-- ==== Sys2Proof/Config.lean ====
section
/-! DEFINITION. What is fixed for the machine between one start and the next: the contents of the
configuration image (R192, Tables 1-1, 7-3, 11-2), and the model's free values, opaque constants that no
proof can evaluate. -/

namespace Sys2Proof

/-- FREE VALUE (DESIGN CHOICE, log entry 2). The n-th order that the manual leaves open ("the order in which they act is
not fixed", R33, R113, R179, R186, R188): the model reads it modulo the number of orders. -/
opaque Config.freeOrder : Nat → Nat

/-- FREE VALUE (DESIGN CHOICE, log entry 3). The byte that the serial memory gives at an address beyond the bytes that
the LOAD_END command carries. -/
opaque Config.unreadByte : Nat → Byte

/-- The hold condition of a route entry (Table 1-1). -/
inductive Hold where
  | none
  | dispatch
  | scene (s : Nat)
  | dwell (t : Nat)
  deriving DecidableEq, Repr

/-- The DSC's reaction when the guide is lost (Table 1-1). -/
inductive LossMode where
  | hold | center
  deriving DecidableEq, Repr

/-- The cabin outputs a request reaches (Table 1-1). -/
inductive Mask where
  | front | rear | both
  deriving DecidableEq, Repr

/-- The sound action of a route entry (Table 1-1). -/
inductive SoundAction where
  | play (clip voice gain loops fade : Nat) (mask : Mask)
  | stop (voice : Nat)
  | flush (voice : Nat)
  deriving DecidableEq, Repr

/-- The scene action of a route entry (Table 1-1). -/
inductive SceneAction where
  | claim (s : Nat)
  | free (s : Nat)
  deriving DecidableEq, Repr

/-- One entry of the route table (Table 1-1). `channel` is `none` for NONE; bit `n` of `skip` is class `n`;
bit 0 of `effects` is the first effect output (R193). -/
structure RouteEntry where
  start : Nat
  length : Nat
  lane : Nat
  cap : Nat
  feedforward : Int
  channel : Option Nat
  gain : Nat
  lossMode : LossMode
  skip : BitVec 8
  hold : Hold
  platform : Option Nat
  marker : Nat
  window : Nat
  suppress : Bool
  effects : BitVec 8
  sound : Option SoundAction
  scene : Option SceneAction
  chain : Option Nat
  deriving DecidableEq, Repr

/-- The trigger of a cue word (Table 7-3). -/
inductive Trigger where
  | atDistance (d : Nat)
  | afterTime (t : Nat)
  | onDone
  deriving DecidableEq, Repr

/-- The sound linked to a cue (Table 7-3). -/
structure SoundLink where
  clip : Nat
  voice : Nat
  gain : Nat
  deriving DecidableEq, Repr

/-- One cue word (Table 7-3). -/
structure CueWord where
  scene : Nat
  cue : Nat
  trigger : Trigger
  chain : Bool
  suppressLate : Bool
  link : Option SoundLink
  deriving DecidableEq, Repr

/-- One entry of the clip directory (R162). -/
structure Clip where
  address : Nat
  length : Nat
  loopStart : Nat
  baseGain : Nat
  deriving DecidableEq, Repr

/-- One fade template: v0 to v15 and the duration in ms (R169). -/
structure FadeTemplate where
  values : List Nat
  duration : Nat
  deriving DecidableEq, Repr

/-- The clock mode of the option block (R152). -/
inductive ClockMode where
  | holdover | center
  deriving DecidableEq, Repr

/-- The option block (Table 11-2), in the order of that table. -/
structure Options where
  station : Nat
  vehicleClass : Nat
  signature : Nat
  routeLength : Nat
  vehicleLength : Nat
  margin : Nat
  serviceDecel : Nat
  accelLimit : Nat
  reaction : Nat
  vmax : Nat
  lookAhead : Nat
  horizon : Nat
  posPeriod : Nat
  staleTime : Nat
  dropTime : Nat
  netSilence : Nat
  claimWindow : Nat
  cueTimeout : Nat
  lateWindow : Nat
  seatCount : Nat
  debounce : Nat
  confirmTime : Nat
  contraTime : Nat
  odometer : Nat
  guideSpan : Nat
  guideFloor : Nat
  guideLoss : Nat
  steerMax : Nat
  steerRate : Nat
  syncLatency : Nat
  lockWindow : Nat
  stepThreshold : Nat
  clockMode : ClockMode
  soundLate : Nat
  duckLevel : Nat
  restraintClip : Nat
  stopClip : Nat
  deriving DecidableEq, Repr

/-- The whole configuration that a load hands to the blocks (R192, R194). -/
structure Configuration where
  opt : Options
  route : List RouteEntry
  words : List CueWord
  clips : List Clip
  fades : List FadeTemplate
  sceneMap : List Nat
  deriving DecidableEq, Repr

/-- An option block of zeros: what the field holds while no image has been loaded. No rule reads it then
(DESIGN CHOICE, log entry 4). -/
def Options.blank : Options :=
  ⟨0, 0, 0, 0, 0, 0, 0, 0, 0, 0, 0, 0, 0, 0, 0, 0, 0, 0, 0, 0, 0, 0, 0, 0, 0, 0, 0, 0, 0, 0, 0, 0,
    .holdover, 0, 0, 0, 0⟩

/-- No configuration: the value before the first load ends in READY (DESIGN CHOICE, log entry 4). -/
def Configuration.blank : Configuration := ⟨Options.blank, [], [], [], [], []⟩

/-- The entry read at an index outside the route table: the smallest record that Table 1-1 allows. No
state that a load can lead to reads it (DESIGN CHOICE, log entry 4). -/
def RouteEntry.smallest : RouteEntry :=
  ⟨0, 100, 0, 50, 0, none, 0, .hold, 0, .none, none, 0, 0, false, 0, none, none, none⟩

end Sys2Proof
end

···

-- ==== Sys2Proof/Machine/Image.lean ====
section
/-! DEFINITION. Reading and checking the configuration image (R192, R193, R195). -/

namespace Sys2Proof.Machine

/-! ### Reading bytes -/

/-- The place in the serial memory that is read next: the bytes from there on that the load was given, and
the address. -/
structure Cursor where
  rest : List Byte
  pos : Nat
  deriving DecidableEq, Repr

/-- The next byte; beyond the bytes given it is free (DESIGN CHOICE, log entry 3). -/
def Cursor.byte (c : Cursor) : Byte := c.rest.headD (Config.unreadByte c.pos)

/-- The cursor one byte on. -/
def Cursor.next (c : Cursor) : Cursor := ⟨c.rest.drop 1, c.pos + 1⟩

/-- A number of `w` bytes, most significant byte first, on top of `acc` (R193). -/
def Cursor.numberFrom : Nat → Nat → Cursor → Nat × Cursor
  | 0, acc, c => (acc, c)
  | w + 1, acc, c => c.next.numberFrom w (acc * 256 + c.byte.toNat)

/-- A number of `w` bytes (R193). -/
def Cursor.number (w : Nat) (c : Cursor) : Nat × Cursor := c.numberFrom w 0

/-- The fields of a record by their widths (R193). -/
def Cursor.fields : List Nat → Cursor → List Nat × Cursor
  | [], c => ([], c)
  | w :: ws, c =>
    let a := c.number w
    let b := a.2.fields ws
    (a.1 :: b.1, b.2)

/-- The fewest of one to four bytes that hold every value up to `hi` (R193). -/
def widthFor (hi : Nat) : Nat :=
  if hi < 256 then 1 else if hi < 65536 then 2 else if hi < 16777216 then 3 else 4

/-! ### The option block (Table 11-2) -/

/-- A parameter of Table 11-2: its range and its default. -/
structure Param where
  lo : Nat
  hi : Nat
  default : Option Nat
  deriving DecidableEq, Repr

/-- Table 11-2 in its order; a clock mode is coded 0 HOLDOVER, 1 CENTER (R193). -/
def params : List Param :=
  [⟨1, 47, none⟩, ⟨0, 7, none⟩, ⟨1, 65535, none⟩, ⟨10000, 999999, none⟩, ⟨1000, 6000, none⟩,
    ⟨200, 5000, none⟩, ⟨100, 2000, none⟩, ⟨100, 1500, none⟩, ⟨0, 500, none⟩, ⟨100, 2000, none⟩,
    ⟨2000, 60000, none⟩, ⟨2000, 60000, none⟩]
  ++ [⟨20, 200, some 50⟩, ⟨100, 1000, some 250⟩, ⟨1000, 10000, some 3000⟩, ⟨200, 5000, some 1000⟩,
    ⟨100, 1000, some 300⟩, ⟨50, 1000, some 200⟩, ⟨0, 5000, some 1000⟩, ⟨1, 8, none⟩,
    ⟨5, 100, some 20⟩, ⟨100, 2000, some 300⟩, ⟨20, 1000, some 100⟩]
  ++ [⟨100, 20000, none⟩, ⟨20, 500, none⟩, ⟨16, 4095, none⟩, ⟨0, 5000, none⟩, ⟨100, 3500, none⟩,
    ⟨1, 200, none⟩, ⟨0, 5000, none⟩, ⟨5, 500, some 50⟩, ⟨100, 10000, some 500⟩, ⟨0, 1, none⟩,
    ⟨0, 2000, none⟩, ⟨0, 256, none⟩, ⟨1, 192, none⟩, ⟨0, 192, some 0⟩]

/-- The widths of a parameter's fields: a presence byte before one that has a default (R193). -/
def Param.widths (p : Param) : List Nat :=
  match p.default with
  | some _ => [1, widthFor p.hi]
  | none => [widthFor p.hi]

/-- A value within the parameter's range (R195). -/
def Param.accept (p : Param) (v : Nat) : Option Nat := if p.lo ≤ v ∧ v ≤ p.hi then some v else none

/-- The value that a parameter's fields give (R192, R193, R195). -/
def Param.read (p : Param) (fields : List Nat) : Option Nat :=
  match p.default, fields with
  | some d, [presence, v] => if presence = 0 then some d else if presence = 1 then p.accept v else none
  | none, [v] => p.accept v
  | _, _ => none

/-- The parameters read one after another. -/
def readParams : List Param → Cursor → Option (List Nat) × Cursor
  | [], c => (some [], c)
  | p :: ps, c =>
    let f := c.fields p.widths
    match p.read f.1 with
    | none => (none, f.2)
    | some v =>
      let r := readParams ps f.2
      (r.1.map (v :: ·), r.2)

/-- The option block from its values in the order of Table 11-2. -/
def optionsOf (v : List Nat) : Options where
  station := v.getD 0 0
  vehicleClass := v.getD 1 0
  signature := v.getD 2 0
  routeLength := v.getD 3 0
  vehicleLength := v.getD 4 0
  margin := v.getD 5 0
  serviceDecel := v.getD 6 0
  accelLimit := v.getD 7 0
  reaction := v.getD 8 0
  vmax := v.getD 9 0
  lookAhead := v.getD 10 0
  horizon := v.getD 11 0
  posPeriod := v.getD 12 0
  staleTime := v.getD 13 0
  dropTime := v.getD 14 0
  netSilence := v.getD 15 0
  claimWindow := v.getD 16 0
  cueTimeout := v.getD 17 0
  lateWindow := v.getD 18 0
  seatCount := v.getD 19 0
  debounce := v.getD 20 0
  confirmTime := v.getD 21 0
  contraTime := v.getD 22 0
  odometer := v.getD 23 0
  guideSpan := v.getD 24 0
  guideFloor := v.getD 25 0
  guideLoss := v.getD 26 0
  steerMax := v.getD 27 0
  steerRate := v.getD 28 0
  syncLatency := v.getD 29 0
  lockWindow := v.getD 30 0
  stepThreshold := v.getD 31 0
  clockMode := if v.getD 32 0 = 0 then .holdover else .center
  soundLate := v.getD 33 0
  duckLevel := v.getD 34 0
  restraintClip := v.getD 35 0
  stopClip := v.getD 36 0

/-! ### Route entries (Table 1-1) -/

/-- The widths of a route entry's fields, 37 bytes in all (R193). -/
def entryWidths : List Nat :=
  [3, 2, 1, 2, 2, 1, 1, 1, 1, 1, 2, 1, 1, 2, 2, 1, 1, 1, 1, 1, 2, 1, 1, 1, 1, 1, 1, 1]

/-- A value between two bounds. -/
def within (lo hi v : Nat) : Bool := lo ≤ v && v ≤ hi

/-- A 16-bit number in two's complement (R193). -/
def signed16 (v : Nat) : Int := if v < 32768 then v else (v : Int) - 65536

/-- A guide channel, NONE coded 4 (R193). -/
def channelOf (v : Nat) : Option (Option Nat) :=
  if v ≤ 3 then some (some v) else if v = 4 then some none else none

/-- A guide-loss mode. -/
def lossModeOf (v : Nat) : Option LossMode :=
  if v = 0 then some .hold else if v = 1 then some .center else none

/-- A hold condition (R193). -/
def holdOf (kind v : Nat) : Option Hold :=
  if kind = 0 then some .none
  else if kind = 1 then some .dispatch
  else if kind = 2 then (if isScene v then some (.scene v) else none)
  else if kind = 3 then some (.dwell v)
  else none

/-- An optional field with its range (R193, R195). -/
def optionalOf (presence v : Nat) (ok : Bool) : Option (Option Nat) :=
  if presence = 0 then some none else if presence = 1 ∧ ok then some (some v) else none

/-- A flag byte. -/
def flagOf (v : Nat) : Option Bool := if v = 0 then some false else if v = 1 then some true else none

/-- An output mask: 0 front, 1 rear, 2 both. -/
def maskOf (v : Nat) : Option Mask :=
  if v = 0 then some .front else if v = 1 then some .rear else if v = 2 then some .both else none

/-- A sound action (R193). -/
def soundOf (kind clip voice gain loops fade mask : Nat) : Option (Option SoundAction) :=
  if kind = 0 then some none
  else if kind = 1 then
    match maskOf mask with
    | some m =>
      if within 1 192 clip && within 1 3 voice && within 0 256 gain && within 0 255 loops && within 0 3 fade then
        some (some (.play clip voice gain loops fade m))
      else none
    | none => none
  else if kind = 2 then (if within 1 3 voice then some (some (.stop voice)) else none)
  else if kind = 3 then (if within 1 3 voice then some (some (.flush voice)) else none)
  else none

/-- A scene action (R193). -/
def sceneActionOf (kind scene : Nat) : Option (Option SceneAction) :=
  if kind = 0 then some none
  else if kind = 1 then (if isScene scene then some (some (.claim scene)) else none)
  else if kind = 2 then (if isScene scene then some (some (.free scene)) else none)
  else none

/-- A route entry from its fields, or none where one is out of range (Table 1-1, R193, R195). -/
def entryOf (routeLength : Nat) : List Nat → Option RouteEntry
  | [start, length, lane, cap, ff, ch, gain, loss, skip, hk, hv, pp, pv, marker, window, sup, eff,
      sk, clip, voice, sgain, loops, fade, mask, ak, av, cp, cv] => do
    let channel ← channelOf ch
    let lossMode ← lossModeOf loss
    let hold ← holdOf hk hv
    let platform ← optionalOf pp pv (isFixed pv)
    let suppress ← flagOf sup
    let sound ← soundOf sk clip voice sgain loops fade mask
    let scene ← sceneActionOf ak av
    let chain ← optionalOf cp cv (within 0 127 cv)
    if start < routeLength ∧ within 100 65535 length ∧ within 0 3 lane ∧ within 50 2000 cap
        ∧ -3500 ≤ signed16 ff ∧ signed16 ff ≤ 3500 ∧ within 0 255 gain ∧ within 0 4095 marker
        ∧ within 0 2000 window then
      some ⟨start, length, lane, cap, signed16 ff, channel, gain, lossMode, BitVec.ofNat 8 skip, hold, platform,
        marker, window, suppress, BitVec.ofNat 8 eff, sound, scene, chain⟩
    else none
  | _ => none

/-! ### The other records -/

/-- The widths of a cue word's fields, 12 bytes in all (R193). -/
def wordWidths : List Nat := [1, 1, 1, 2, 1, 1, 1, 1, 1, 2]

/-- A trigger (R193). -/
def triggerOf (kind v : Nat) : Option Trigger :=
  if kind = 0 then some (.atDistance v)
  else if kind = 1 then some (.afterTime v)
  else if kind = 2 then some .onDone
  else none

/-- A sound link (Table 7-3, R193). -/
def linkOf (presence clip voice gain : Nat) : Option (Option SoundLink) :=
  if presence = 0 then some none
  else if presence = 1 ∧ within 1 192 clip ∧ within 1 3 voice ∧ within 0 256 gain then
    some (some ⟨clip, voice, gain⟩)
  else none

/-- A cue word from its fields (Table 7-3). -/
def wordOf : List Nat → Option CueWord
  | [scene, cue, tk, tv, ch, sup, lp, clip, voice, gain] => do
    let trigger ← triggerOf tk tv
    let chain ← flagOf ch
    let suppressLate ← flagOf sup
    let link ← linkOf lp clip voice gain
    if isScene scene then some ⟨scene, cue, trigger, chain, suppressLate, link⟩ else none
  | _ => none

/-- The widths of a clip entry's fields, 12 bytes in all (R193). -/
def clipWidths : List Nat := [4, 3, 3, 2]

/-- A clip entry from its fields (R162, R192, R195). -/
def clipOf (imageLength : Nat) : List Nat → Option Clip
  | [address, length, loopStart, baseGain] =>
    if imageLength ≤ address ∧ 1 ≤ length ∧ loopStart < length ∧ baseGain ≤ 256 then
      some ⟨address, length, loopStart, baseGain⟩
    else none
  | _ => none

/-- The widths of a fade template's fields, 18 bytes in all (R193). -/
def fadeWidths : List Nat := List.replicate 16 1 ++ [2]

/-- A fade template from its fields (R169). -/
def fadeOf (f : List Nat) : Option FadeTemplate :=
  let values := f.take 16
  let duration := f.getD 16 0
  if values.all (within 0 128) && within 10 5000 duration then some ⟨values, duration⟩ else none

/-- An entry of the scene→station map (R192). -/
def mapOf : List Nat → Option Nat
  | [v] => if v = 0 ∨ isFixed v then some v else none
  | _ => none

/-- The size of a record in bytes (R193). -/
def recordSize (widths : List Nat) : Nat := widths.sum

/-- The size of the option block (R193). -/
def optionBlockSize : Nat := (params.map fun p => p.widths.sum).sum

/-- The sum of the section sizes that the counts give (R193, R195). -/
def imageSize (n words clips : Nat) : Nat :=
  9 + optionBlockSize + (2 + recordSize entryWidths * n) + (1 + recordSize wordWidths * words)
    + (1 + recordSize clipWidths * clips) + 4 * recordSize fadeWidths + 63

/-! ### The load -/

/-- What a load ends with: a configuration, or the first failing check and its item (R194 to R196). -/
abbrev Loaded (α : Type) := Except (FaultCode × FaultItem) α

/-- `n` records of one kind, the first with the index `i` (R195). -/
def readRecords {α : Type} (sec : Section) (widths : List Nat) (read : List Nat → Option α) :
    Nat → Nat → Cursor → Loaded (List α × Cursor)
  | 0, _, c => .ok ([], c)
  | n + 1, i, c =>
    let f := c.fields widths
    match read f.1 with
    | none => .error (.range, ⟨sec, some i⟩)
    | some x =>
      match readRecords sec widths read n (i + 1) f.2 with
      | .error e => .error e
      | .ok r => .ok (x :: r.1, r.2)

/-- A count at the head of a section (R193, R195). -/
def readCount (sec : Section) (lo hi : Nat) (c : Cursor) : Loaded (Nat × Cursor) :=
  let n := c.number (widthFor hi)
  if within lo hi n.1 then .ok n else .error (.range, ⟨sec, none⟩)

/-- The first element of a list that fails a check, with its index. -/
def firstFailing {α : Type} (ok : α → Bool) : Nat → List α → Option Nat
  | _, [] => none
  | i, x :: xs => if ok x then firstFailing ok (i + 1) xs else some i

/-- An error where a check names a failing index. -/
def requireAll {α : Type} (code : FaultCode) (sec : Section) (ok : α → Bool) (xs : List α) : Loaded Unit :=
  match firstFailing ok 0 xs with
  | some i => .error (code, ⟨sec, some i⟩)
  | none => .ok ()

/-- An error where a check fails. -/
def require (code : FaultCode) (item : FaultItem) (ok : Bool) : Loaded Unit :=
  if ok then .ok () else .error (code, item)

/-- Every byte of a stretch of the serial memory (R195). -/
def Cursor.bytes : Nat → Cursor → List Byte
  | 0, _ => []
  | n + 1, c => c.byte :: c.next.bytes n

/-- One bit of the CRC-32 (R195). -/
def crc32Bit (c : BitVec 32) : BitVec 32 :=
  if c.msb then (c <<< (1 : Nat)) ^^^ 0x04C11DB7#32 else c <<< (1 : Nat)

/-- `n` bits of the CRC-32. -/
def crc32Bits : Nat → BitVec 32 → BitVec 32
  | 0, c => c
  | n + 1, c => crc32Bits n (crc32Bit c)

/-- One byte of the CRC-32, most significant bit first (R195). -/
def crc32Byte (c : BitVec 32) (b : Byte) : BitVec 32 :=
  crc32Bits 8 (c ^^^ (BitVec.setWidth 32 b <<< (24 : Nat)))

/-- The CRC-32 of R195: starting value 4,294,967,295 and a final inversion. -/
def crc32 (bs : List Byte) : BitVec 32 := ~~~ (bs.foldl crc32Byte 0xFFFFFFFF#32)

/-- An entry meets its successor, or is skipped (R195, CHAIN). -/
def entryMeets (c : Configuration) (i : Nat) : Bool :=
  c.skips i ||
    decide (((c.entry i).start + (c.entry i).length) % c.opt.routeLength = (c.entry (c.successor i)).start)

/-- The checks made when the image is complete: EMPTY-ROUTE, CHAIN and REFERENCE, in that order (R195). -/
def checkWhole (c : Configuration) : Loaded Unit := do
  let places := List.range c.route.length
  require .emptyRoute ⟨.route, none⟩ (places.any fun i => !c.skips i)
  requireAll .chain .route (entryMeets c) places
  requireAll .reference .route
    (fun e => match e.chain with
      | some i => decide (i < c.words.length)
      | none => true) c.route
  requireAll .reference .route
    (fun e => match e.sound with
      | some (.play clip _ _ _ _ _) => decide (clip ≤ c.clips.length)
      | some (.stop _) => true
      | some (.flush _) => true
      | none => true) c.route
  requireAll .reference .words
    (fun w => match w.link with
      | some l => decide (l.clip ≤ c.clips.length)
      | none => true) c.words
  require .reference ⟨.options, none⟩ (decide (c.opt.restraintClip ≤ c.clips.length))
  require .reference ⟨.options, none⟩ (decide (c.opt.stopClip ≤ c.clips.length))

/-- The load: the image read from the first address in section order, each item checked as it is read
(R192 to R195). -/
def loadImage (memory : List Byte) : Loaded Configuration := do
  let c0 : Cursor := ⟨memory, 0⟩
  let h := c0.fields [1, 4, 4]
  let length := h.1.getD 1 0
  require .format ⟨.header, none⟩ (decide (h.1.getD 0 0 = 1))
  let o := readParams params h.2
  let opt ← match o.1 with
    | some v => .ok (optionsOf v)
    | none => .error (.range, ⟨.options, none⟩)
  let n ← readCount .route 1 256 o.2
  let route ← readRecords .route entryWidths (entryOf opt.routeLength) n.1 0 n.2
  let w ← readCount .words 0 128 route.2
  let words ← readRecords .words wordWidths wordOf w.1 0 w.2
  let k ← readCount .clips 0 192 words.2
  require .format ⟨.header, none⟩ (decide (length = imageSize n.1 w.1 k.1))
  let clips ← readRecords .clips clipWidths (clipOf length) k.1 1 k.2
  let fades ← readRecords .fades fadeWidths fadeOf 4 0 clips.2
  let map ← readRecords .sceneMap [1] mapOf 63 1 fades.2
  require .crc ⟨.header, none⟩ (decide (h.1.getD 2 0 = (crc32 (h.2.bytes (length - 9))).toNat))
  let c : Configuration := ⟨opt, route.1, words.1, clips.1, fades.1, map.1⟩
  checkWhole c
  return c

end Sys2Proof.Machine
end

···

What to do:
Going through the entries above, tally each line that has the word "toNat". Answer with the number only.

Answer section:
2